Wold makes the statement on page 115, “There is no explicit prohibition in the Bible regarding lesbianism.” Yet on page 116 he writes, “References to sexual relations between women are found in the later Greek literature and the New Testament (Rom. 1:26). Readers are left to wonder how these two statements fit together. Nor will all readers be convinced of Wold’s suggestion that Jesus makes an allusion to homosexuality in Mark 7:21-23 when he uses the word alelgeia. The evidence is not strong enough a warrant a firm conclusion on this issue.
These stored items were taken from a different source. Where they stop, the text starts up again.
/-- What the matrix step of a request does where it does something. -/
theorem reclaim_cases (s : State) (c : Nat) (r : SqRun) :
    if r.req.matrix = false ∨ r.gflags.getLsbD 4 = true then s.reclaim c r = (s, r)
    else (s.reclaim c r).2.gflags = r.gflags ||| 2 ∧ ∀ id t, (s.core c).owner = some id → id ∈ r.victims → tget s.teams id = some t →
      (s.reclaim c r).2.matrixGot = true ∧ ((s.reclaim c r).1.core c).owner = none ∧
      tget (s.reclaim c r).1.teams id = some { t with mspill := true } := by
  unfold State.reclaim
  split
  next h => exact if_pos (by simpa only [Bool.or_eq_true, Bool.not_eq_true'] using h)
  next h =>
    rw [if_neg (by simpa only [Bool.or_eq_true, Bool.not_eq_true'] using h)]
    refine ⟨by split <;> rfl, fun id t hid hv ht => ?_⟩
    have hown : s.ownerVictim c r.victims = some id := by
      unfold State.ownerVictim
      rw [hid, Option.filter_some, if_pos (List.contains_iff_mem.mpr hv)]
    simp only [hown, State.spillMatrix, core_setCore_same, true_and]
    change tget (s.modTeam id _).teams id = _
    rw [State.modTeam, ht]
    exact tget_tset_same ..

section
variable {s : State} {c : Nat}

theorem serveNext_squeeze {r : SqReq} (hn : s.nextReq c = some (.squeeze r)) (hb : (s.core c).busy = false) (hv : s.reqVictims c r ≠ [])
    (hf : s.foldsElse c (s.reqVictims c r) = false) :
    s.serveNext c = State.serveSqueeze (s.setCore c { s.core c with
      sqQueue := (s.core c).sqQueue.erase (.squeeze r), cut := !((s.core c).sqQueue.erase (.squeeze r)).isEmpty }) c r (s.reqVictims c r) := by
  simp only [State.serveNext, hn, hb, hf, List.isEmpty_eq_false_iff.mpr hv, Bool.false_eq_true, if_false]

theorem queueSqueeze_queues {r : List Byte} {q : SqReq} (hr : s.request 0x12 = some r) (hq : SqReq.of r = some q) (hc : field r 12 1 = c)
    (hm : (s.core c).sqQueue.any CoreReq.ofMailbox = false) (hrun : (s.core c).sqRun = none) (hx : (s.ctx? q.ctx).isSome = true)
    (hv : s.victimTeams c q.ctx ≠ []) : s.queueSqueeze c = some (s.setCore c { s.core c with
      sqQueue := (s.core c).sqQueue ++ [.squeeze q], cut := (s.core c).cut || (s.core c).busy }) := by
  have hx' : (s.ctx? q.ctx).isNone = false := by rw [← Option.not_isSome, hx]; rfl
  have hmine : ((s.core c).sqQueue.any CoreReq.ofMailbox || ((s.core c).sqRun.map fun x => x.req.origin == 0).getD false) = false := by
    rw [hm, hrun]; rfl
  simp only [State.queueSqueeze, hr, hq, hc, hmine, hx', List.isEmpty_eq_false_iff.mpr hv, ne_eq, not_true_eq_false, decide_false,
    Bool.or_false, Bool.false_eq_true, if_false]
  rfl

variable {r g : SqRun} {u : State}

/-- What a handover shows of its victims. -/
def State.showVictims (v : State) (r : SqRun) : State := forAll (fun v id => v.showTeam (some (r.seq, 1)) id) v r.victims

theorem showVictims_mgmt (v : State) (r : SqRun) : (v.showVictims r).mgmt = v.mgmt :=
  forAll_keeps State.mgmt (f := fun v id => State.showTeam v (some (r.seq, 1)) id) (fun v id => showAs_mgmt v _ id _) v _

section
variable (hr : (s.core c).sqRun = some r) (hw : s.reclaimWaits c r = false) (hg : s.reclaim c r = (u, g)) (hreq : g.req = r.req)
  (hvic : g.victims = r.victims)
include hr hw hg hreq hvic

theorem handover_mailbox (h0 : r.req.origin = 0) {m : List Byte} (hm : u.request 0x12 = some m) :
    let v := (((u.setCore c (Core.hold { u.core c with sqRun := none } g)).showVictims r).endHolds c []).produce c g 1
    exec (.squeezeHandover c) s = .next (v.reply m 0 (grantRecord g c 1 v.refTime)) := by
  intro v
  change execSqueezeHandover c s = _
  have hv : v.request 0x12 = some m := (request_of_mgmt (showVictims_mgmt (u.setCore c _) r) _).trans hm
  simp only [execSqueezeHandover, hr, hw, hg, hreq, hvic, h0, zero_ne_one, if_true, if_false, decide_false, Bool.false_and, Bool.false_eq_true]
  split
  next m' hm' =>
    cases Option.some.inj (hm'.symm.trans hv)
    rfl
  next hno => exact absurd hv (hno m rfl)

theorem handover_scheduler (h1 : r.req.origin = 1) :
    let v := (u.setCore c { u.core c with sqRun := none, reserves := (u.core c).reserves ++
      [{ fn := r.req.fn, q := r.req.q, lanes := g.lanesGot }] }).showVictims r
    exec (.squeezeHandover c) s = .next ((if g.matrixGot = true then v.grantMatrix c g (some (r.seq, 1)) else v).produce c g 1) := by
  intro v
  change execSqueezeHandover c s = _
  simp only [execSqueezeHandover, hr, hw, hg, hreq, hvic, h1, one_ne_zero, if_true, if_false, decide_true, Bool.true_and, Bool.false_eq_true]
  split <;> rfl

theorem handover_other (h1 : 1 < r.req.origin) :
    exec (.squeezeHandover c) s = .next (((u.setCore c { u.core c with sqRun := none }).showVictims r).produce c g 1) := by
  change execSqueezeHandover c s = _
  have h0 : r.req.origin ≠ 0 := by omega
  have h2 : r.req.origin ≠ 1 := by omega
  simp only [execSqueezeHandover, hr, hw, hg, hreq, hvic, h0, h2, if_false, decide_false, Bool.false_and, Bool.false_eq_true]
  split
  next h _ => exact absurd h h0
  next => rfl

end

theorem unsqueeze_ok {r : List Byte} (hr : s.request 0x17 = some r) (hh : headerOk r = true) (hc : field r 12 1 < 160) (hz : zeroFrom r 13 51 = true) :
    let ctx := ctxBits (field r 8 4)
    let k := s.core (field r 12 1)
    exec .unsqueeze s = .next (if s.ctx? ctx = none ∨ tget k.holds ctx = none then s.reply r 5 []
      else (s.setCore (field r 12 1) { k with holds := terase k.holds ctx }).reply r 0 []) := by
  intro ctx k
  change execUnsqueeze s = _
  simp only [execUnsqueeze, hr, hh, hz, Nat.not_le.mpr hc, Bool.not_true, decide_false, Bool.or_false, Bool.false_eq_true, if_false, Bool.or_eq_true,
    Option.isNone_iff_eq_none, ← apply_ite Host.Outcome.next]
  rfl

end

/-- Settles O48: the core's queue, the matrix step and the handover one by one; the mailbox's request is there until it is answered
because what is shown of groups does not touch it. -/
theorem squeezes : Obligations.Squeezes := by
  unfold Obligations.Squeezes
  refine ⟨fun s c r => ?_, fun s c r => ⟨reqVictims_all s c, fun h id => reqVictims_takeable h⟩, fun s c r q hr hq hc hm hrun hx hv => ?_,
    serveSqueeze_runs, fun s c r hr => ?_, reclaim_cases, fun s r hr hh hc hz => ?_, fun s c ho => ⟨fun hn => ?_, fun hn => ?_⟩⟩
  · intro k vs hq hn hb hv hf
    change Host.Outcome.next ((s.queueSqueeze c).getD (s.serveNext c)) = _
    rw [hq, Option.getD_none]
    exact congrArg _ (serveNext_squeeze hn hb hv hf)
  · change Host.Outcome.next ((s.queueSqueeze c).getD (s.serveNext c)) = _
    rw [queueSqueeze_queues hr hq hc hm hrun hx hv, Option.getD_some]
  · intro u g k show'
    obtain ⟨hreq, hvic⟩ := reclaim_req s c r
    split
    next hw =>
      change execSqueezeHandover c s = _
      simp only [execSqueezeHandover, hr, hw, if_true]
    next hw =>
      have hw := Bool.not_eq_true _ ▸ hw
      exact ⟨fun h0 m hm => handover_mailbox hr hw rfl hreq hvic h0 ((request_of_mgmt (reclaim_mgmt s c r) _).trans hm),
        handover_scheduler hr hw rfl hreq hvic, handover_other hr hw rfl hreq hvic⟩
  · exact unsqueeze_ok hr hh hc hz
  · change execExpansion c s = _
    simp only [execExpansion, ho, hn, Option.isNone_none, Bool.not_true, Bool.false_eq_true, if_false, if_true]
  · change execExpansion c s = _
    have hn' : (s.nextReq c).isNone = false := Option.isNone_eq_false_iff.mpr (Option.isSome_iff_ne_none.mpr hn)
    simp only [execExpansion, ho, hn', Bool.not_true, Bool.false_eq_true, if_false]
    split <;> rfl

end Sys2Proof.Machine
end

section
/-!
SUPPORT. Settles O49 (Switches).
-/

namespace Sys2Proof.Machine

open Sys2Proof

/-! ### Teams that are saved off their cores -/

/-- Once a core has been stripped of an owner, the others that are stripped after it leave it so. -/
theorem strip_owner {f : State → Nat → State} {id : Nat} (hsame : ∀ s c, ((f s c).core c).owner ≠ some id)
    (hother : ∀ s c c', (s.core c').owner ≠ some id → ((f s c).core c').owner ≠ some id) {s : State} {l : List Nat} {c : Nat} (hc : c ∈ l) :
    ((forAll f s l).core c).owner ≠ some id := by
  have hkeep (u : State) (l : List Nat) (h : (u.core c).owner ≠ some id) : ((forAll f u l).core c).owner ≠ some id :=
    forAll_invariant (P := fun u : State => (u.core c).owner ≠ some id) (fun u x h => hother u x c h) h l
  induction l generalizing s with
  | nil => cases hc
  | cons x r ih =>
    change ((forAll f (f s x) r).core c).owner ≠ some id
    rcases List.mem_cons.mp hc with rfl | hr
    · exact hkeep _ r (hsame s c)
    · exact ih hr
Readers may wish that Wold had shared more of his expertise on kareth in this volume. How do we understand kareth as a serious punishment for serious sexual sins (Leviticus 18) when the banning called for by kareth is also the punishment for misusing holy oil or incense (Exodus 30), for eating a sacrificed peace offering on the third day (Leviticus 19), or for a great variety of other violations of ritual law?
Wold does not like the term sexual orientation because it conveys to the modern mind a lack of moral responsibility for presumably determined behavior. Most evangelicals will agree with Wold on this point. Wold would like to restrict the term orientation to “only a mind-set and not an inherited trait” (p. 23). “The Hebrew term yeser is used of mental purpose of frame of mind and is not far from some modern nuances of orientation” (p. 22). Yet Wold’s position here is inadequate given the host of data we must deal with. We need substantial and scholarly discussions of the topic of sexual orientation as it relates to the question of the sin nature. The sin nature orients every person away from God and prompts in some manner the person to commit violations of God’s laws. When the person decides to commit acts based on the promptings of the sin nature, the person is held responsible. No person, except the incarnate Son of God, escapes the power of the sin nature; for all have sinned. We are able to affirm the moral responsibility of all sinners and at the same time acknowledge a powerful, underlying orientation to that sin. Yet we do not seem able to do so when it comes to the sin of homosexual behavior.
The book is best suited for understanding the Bible’s condemnation of deliberate sins of homosexuality committed by adults. As mentioned at the top of this review, this contribution is significant and noteworthy. But it goes without saying that we continue to have much more to do regarding this topic. We have to understand why heterosexual orientation seems to be absent in some persons; we have to assimilate psychological and physiological findings regarding human sexuality as we exegete Scripture; we have to deal more thoroughly with the teachings of Scripture on celibacy; we need to understand more about eunuchs and how Scripture’s teaching on this subject may inform the broader discussion. We can only hope that additional works of the caliber of this current volume will carry on with the wider discussions that we all need.